WHAT IS EXPECTED
Lines before the one containing "structure Evt where" are excluded; retype that line and all remaining lines of the material exactly.

SUPPLIED DATA

/-- A label or box of the beat in progress (R366 to R369). -/
structure TokRec where
  /-- R370: logical row (3) -/
  row : Nat
  /-- R370: logical column (3) -/
  col : Nat
  /-- R368: line of its beat (3) -/
  beat : Nat
  /-- R366: a BOX token (3) -/
  box : Bool
  /-- R326: a void token: no record is formed from it (3) -/
  void : Bool
  /-- R366: CLASS (3) -/
  cls : Nat
  /-- R366: SCORE (3) -/
  score : Nat
  /-- R366: ATTR16 of a label (3) -/
  attr16 : Nat
  /-- R367: device column X0 (3) -/
  x0 : Int
  /-- R367: device column X1 (3) -/
  x1 : Int
  /-- R366: H (3) -/
  h : Nat
  /-- R374: a crop is requested (3) -/
  crop : Bool
  /-- R102: the token carried POISON (3) -/
  poison : Bool
  /-- R369: ATTR0 and ATTR1 attached (3) -/
  attr : Option (BitVec 32 × BitVec 32)
  deriving DecidableEq, Repr

/-- `TokRec` at AON start. -/
def TokRec.reset : TokRec where
  row := 0
  col := 0
  beat := 0
  box := false
  void := false
  cls := 0
  score := 0
  attr16 := 0
  x0 := 0
  x1 := 0
  h := 0
  crop := false
  poison := false
  attr := none

/-- A seam fragment, own or the neighbour's (R384). -/
structure Frag where
  /-- R381: 1 West seam, 2 East seam (of the device itself) (3) -/
  side : Nat
  /-- R384: LINE (3) -/
  line : Nat
  /-- R384: H (3) -/
  h : Nat
  /-- R384: X0 in the sender's columns (3) -/
  x0 : Int
  /-- R384: X1 in the sender's columns (3) -/
  x1 : Int
  /-- R384: CLASS (3) -/
  cls : Nat
  /-- R384: SCORE (3) -/
  score : Nat
  /-- R384: FLAGS (3) -/
  flags : BitVec 16
  /-- R384: BOX_ID (3) -/
  boxId : Nat
  /-- R384: sender's bar line offset (3) -/
  offset : Nat
  /-- R384: sender's device ID field (3) -/
  dev : BitVec 16
  /-- R386: BOX_ID of the partner it is paired with (3) -/
  pair : Option Nat
  /-- R386: its resolve point has passed (3) -/
  resolved : Bool
  /-- R386: partner's resolve frame: the BOX_ID it names, or none (3) -/
  partner : Option (Option Nat)
  /-- R388: reason of Table 10.9 found at its resolve point (3) -/
  why : Nat
  deriving DecidableEq, Repr

/-- `Frag` at AON start. -/
def Frag.reset : Frag where
  side := 0
  line := 0
  h := 0
  x0 := 0
  x1 := 0
  cls := 0
  score := 0
  flags := 0
  boxId := 0
  offset := 0
  dev := 0
  pair := none
  resolved := false
  partner := none
  why := 0

/-- A crop taken for a box record (R374 to R380). -/
structure Crop where
  /-- R378: CROP_ID, given when it is sent (3) -/
  id : Nat
  /-- R378: BOX_ID of the requesting box (3) -/
  boxId : Nat
  /-- R374: last line of the crop (3) -/
  line : Nat
  /-- R374: class (3) -/
  cls : Nat
  /-- R374: first column (3) -/
  c0 : Nat
  /-- R374: WIDTH (3) -/
  width : Nat
  /-- R374: HEIGHT (3) -/
  height : Nat
  /-- R374: FIELDS (3) -/
  fields : BitVec 4
  /-- R378: FLAGS (3) -/
  flags : BitVec 16
  /-- R375: credit taken (3) -/
  cost : Nat
  /-- R376: its payload in the crop store (3) -/
  bytes : List Byte
  deriving DecidableEq, Repr

/-- `Crop` at AON start. -/
def Crop.reset : Crop where
  id := 0
  boxId := 0
  line := 0
  cls := 0
  c0 := 0
  width := 0
  height := 0
  fields := 0
  flags := 0
  cost := 0
  bytes := []

/-- A pin event in the release queue (R77). -/
structure Evt where
  /-- R77: line j its decision last depends on (3) -/
  line : Nat
  /-- R366: fabric event port (3) -/
  port : Nat
  deriving DecidableEq, Repr

/-- `Evt` at AON start. -/
def Evt.reset : Evt where
  line := 0
  port := 0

WRITTEN ANSWER
structure Evt where
  /-- R77: line j its decision last depends on (3) -/
  line : Nat
  /-- R366: fabric event port (3) -/
  port : Nat
  deriving DecidableEq, Repr

/-- `Evt` at AON start. -/
def Evt.reset : Evt where
  line := 0
  port := 0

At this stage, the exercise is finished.